• _Instructions to follow_:
Your answer should be the lines below from the one with "a fault. -/" to the one with "def lfailIf (s", both included, given again exactly and with nothing added.

(Dataset entries)
• • • • •
/-- A source read by the control stream; `[first]` reads the lowest lane of m0 as a uniform value. -/
def State.src (s : State) (field : Nat) (r : BitVec 8) (first : Bool := false) : Opd :=
  let g := s.ctlReg r.toNat
  { field, g := if first then { g with val := .uniform (g.val.lane ((lowestLane s.me.active).getD 0)) } else g }

/-- The value of a uniform source. -/
def Opd.u (o : Opd) : Word := o.g.val.lane 0

/-- The source as affine: base and stride. -/
def RegVal.base (v : RegVal) : Word := v.lane 0
def RegVal.stride (v : RegVal) : Word :=
  match v with
  | .affine _ st => st
  | _ => 0

def RegVal.isUniform : RegVal → Bool
  | .uniform _ => true
  | _ => false

def RegVal.isAffine : RegVal → Bool
  | .affine _ _ => true
  | _ => false

/-- A shape-misuse fault (R353). -/
def shapeFault (field : Nat) (g : GReg) : Flt := { code := 3, field := field, info := g.val.shape }

/-- A tag-mismatch fault (R353). -/
def tagFault (field : Nat) (g : GReg) : Flt := { code := 4, field := field, info := g.tagWord.toNat }

/-- A format that a control value source may carry (R147): bits, i32 or n32. -/
def plainTag (t : Tag) : Bool := decide (t = tBits) || decide (t = tI32) || decide (t = tN32)

/-- The shape of a source is one that the instruction accepts. -/
def State.shapeOk (s : State) (o : Opd) : Try Unit :=
  failIf s (!(o.g.val.isUniform || (o.affine && o.g.val.isAffine))) (shapeFault o.field o.g)

/-- The tags of the sources: bits, i32 or n32, and not both of the last two; the later source is the one at fault. -/
def State.tagsOk (s : State) : Tag → List Opd → Try Unit
  | _, [] => .ok ()
  | t, o :: l =>
    if o.anyTag then s.tagsOk t l
    else if !plainTag o.g.tag || (o.g.tag ≠ tBits && t ≠ tBits && o.g.tag ≠ t) then fail s (tagFault o.field o.g)
    else s.tagsOk (if o.g.tag = tBits then t else o.g.tag) l

/-- The operative tag of R147. -/
def operative (l : List Opd) : Tag :=
  match l.find? (fun o => !o.anyTag && decide (o.g.tag ≠ tBits)) with
  | some o => o.g.tag
  | none => tBits

def State.rangesOk (s : State) : List (Nat × Nat × Nat) → Try Unit
  | [] => .ok ()
  | (f, r, n) :: l => match s.inBudget f r n with
    | .ok _ => s.rangesOk l
    | .error e => .error e

def State.shapesOk (s : State) : List Opd → Try Unit
  | [] => .ok ()
  | o :: l => match s.shapeOk o with
    | .ok _ => s.shapesOk l
    | .error e => .error e

/-- The checks of R150 up to the tags: register ranges (field, first register, count), then shapes, then tags. -/
def State.operands (s : State) (ranges : List (Nat × Nat × Nat)) (l : List Opd) : Try Unit := do
  s.rangesOk ranges
  s.shapesOk l
  s.tagsOk tBits l

/-- The registers named by the queued lane blocks of the split and by the one that executes, whole until it has finished, by `names` of each instruction (R63). -/
def State.queuedNames (s : State) (names : Instr → List Nat) : List Nat :=
  let lb := s.myTeam.lrec.lbase
  ((s.me.running.map Prod.fst).toList ++ s.me.queue).flatMap fun b => (List.range b.cnt).flatMap fun i =>
    match s.fetchLane s.cur.core lb (b.off + i) with
    | .ok w => match decodeLane w with
      | .ok ins => names ins
      | .error _ => []
    | .error _ => []

/-! ### Registers that lane instructions name (R63) -/

/-- `n` registers from `r`. -/
def regRun (r n : Nat) : List Nat := (List.range n).map (r + ·)

/-- One register, or a pair. -/
def regOrPair (pair : Bool) (r : BitVec 8) : List Nat := regRun r.toNat (if pair then 2 else 1)

/-- The registers of an `acccvt` or `accput` run by fmt (R242, R243). -/
def accRun (fmt : Nat) : Nat :=
  match fmt with
  | 4 => 32
  | 6 => 8
  | 7 => 8
  | 8 => 4
  | 10 => 4
  | 11 => 4
  | _ => 16

/-- fmt .f64 makes its data fields pairs (R193). -/
def isF64 (fmt : BitVec 5) : Bool := decide (fmt = 4)

/-- Registers of d, a, b and c, pairs under .f64. -/
def names4 (f : LaneOp) : List Nat := regOrPair (isF64 f.fmt) f.d ++ regOrPair (isF64 f.fmt) f.a ++ regOrPair (isF64 f.fmt) f.b ++ regOrPair (isF64 f.fmt) f.c
def names3 (f : LaneOp) : List Nat := regOrPair (isF64 f.fmt) f.d ++ regOrPair (isF64 f.fmt) f.a ++ regOrPair (isF64 f.fmt) f.b
def names2 (f : LaneOp) : List Nat := regOrPair (isF64 f.fmt) f.d ++ regOrPair (isF64 f.fmt) f.a
def namesImm (f : LaneImm) : List Nat := regOrPair (isF64 f.fmt) f.d ++ regOrPair (isF64 f.fmt) f.a
/-- Those of a memory instruction: data as d or c, a virtual address as a pair. -/
def namesMem (virt : Bool) (data : BitVec 8) (f64 : Bool) (a : BitVec 8) (b : List Nat) : List Nat :=
  regOrPair f64 data ++ regOrPair virt a ++ b

/-- The vector registers named as a source or destination by a lane instruction; none for every other instruction. -/
def laneNames : Instr → List Nat
  | .add f | .sub f | .mul f | .mulhi f | .minL f | .maxL f | .andL f | .orL f | .xor f | .shl f | .shr f | .sra f | .rot f => names3 f
  | .shfl f | .shcat f | .lut16 f | .fadd f | .fsub f | .fmul f | .fmin f | .fmax f | .fdiv f | .sel f | .pack f => names3 f
  | .fscale f => regOrPair (isF64 f.fmt) f.d ++ regOrPair (isF64 f.fmt) f.a ++ [f.b.toNat]
  | .mad f | .bfe f | .bfi f | .prm f | .fma f => names4 f
  | .absL f | .neg f | .notL f | .popc f | .clz f | .brev f | .shup f | .shdn f | .shxor f | .lscan f | .lred f => names2 f
  | .fabs f | .fneg f | .frcp f | .frsq f | .fsqrt f | .fexp2 f | .flog2 f | .fsin f | .fcos f | .frnd f => names2 f
  | .unpack f | .cbdec f | .tget f | .mov f => names2 f
  | .cvt f => regOrPair (isF64 f.fmt) f.d ++ regRun f.a.toNat 2
  | .tag f => regOrPair (isF64 f.fmt) f.d
  | .mcount f | .mprefix f => [f.d.toNat]
  | .cmp f => [f.a.toNat, f.b.toNat]
  | .fcmp f => regOrPair (isF64 f.fmt) f.a ++ regOrPair (isF64 f.fmt) f.b
  | .ballot f => [f.a.toNat]
  | .fcls f => regOrPair (isF64 f.fmt) f.a
  | .addImmediate f | .subImmediate f | .mulImmediate f | .minImmediate f | .maxImmediate f | .andImmediate f | .orImmediate f | .xorImmediate f => namesImm f
  | .shlImmediate f | .shrImmediate f | .sraImmediate f | .rotImmediate f | .faddImmediate f | .fsubImmediate f | .fmulImmediate f | .fminImmediate f | .fmaxImmediate f => namesImm f
  | .cmpImmediate f | .fcmpImmediate f => [f.a.toNat]
  | .movImmediate f => [f.d.toNat]
  | .ld f => namesMem true f.d (isF64 f.fmt) f.a [f.b.toNat]
  | .st f => namesMem true f.c (isF64 f.fmt) f.a [f.b.toNat]
  | .lds f => namesMem false f.d (isF64 f.fmt) f.a [f.b.toNat]
  | .sts f => namesMem false f.c (isF64 f.fmt) f.a [f.b.toNat]
  | .ldImmediate f | .stImmediate f => namesMem true f.d (isF64 f.fmt) f.a []
  | .ldsImmediate f | .stsImmediate f => namesMem false f.d (isF64 f.fmt) f.a []
  | .prf f => regRun f.a.toNat 2 ++ [f.b.toNat]
  | .prfImmediate f => regRun f.a.toNat 2
  | .ldm f => regRun f.d.toNat (f.ext.toNat % 32 + 1) ++ regRun f.a.toNat (if f.ext.getLsbD 8 then 1 else 2) ++ [f.b.toNat]
  | .stm f => regRun f.c.toNat (f.ext.toNat % 32 + 1) ++ regRun f.a.toNat (if f.ext.getLsbD 8 then 1 else 2) ++ [f.b.toNat]
  | .atom f => f.d.toNat :: regRun f.a.toNat 2 ++ f.b.toNat :: regRun f.c.toNat (if f.ext.toNat / 64 % 4 = 0 then 1 else 3)
  | .ared f => regRun f.a.toNat 2 ++ f.b.toNat :: regRun f.c.toNat (if f.ext.toNat / 64 % 4 = 0 then 1 else 3)
  | .atoms f => [f.d.toNat, f.a.toNat, f.b.toNat, f.c.toNat]
  | .mma f => regRun f.a.toNat 24 ++ [f.b.toNat]
  | .mmas f => regRun f.a.toNat 24 ++ f.b.toNat :: regRun f.c.toNat 14
  | .accld f | .accst f => regRun f.a.toNat (if f.ext.getLsbD 2 then 1 else 2) ++ [f.b.toNat]
  | .acccvt f | .accput f => f.c.toNat :: regRun f.a.toNat (accRun f.fmt.toNat)
  | .siltGet f => [f.d.toNat]
  | _ => []

/-- An access of the split still has to write one of the registers: a later instruction that names it waits, so that writes land in program order (R62). -/
def State.awaits (s : State) (rs : List Nat) : Bool :=
  s.here.pending.any fun a => decide (a.split = s.cur.split) && (rs.contains a.dst || (decide (a.size = 8) && rs.contains (a.dst + 1)))

/-- A control instruction that writes registers `ds` stalls while a queued or executing lane block of the split, or an access it has issued, names one (R63). -/
def State.needFree (s : State) (ds : List Nat) : Try Unit :=
  let busy := s.queuedNames laneNames
  match ds.find? (fun r => busy.contains r || s.awaits [r]) with
  | some r => .error (.hold (.laneBusy r))
  | none => .ok ()

/-! ### Lane sources -/

/-- How a lane instruction ends: issued, issued in part, so that it stays at the head of its block (R227), held for a reason, issued into the rendezvous latch where it stays (R236), or at a fault. -/
inductive LAct where
  | done (s : State)
  | part (s : State)
  | hold (w : Stall)
  | latched (s : State)
  | trap (s : State) (f : Flt)

abbrev LTry (α : Type) := Except LAct α

def lfail {α : Type} (s : State) (f : Flt) : LTry α := .error (.trap s f)

def lfailIf (s : State) (b : Bool) (f : Flt) : LTry Unit := if b then lfail s f else .ok ()

def LTry.act (r : LTry LAct) : LAct :=
  match r with
  | .ok a => a
  | .error a => a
• • • • •
• _Written response_:
/-- How a lane instruction ends: issued, issued in part, so that it stays at the head of its block (R227), held for a reason, issued into the rendezvous latch where it stays (R236), or at a fault. -/
inductive LAct where
  | done (s : State)
  | part (s : State)
  | hold (w : Stall)
  | latched (s : State)
  | trap (s : State) (f : Flt)

abbrev LTry (α : Type) := Except LAct α

def lfail {α : Type} (s : State) (f : Flt) : LTry α := .error (.trap s f)

def lfailIf (s : State) (b : Bool) (f : Flt) : LTry Unit := if b then lfail s f else .ok ()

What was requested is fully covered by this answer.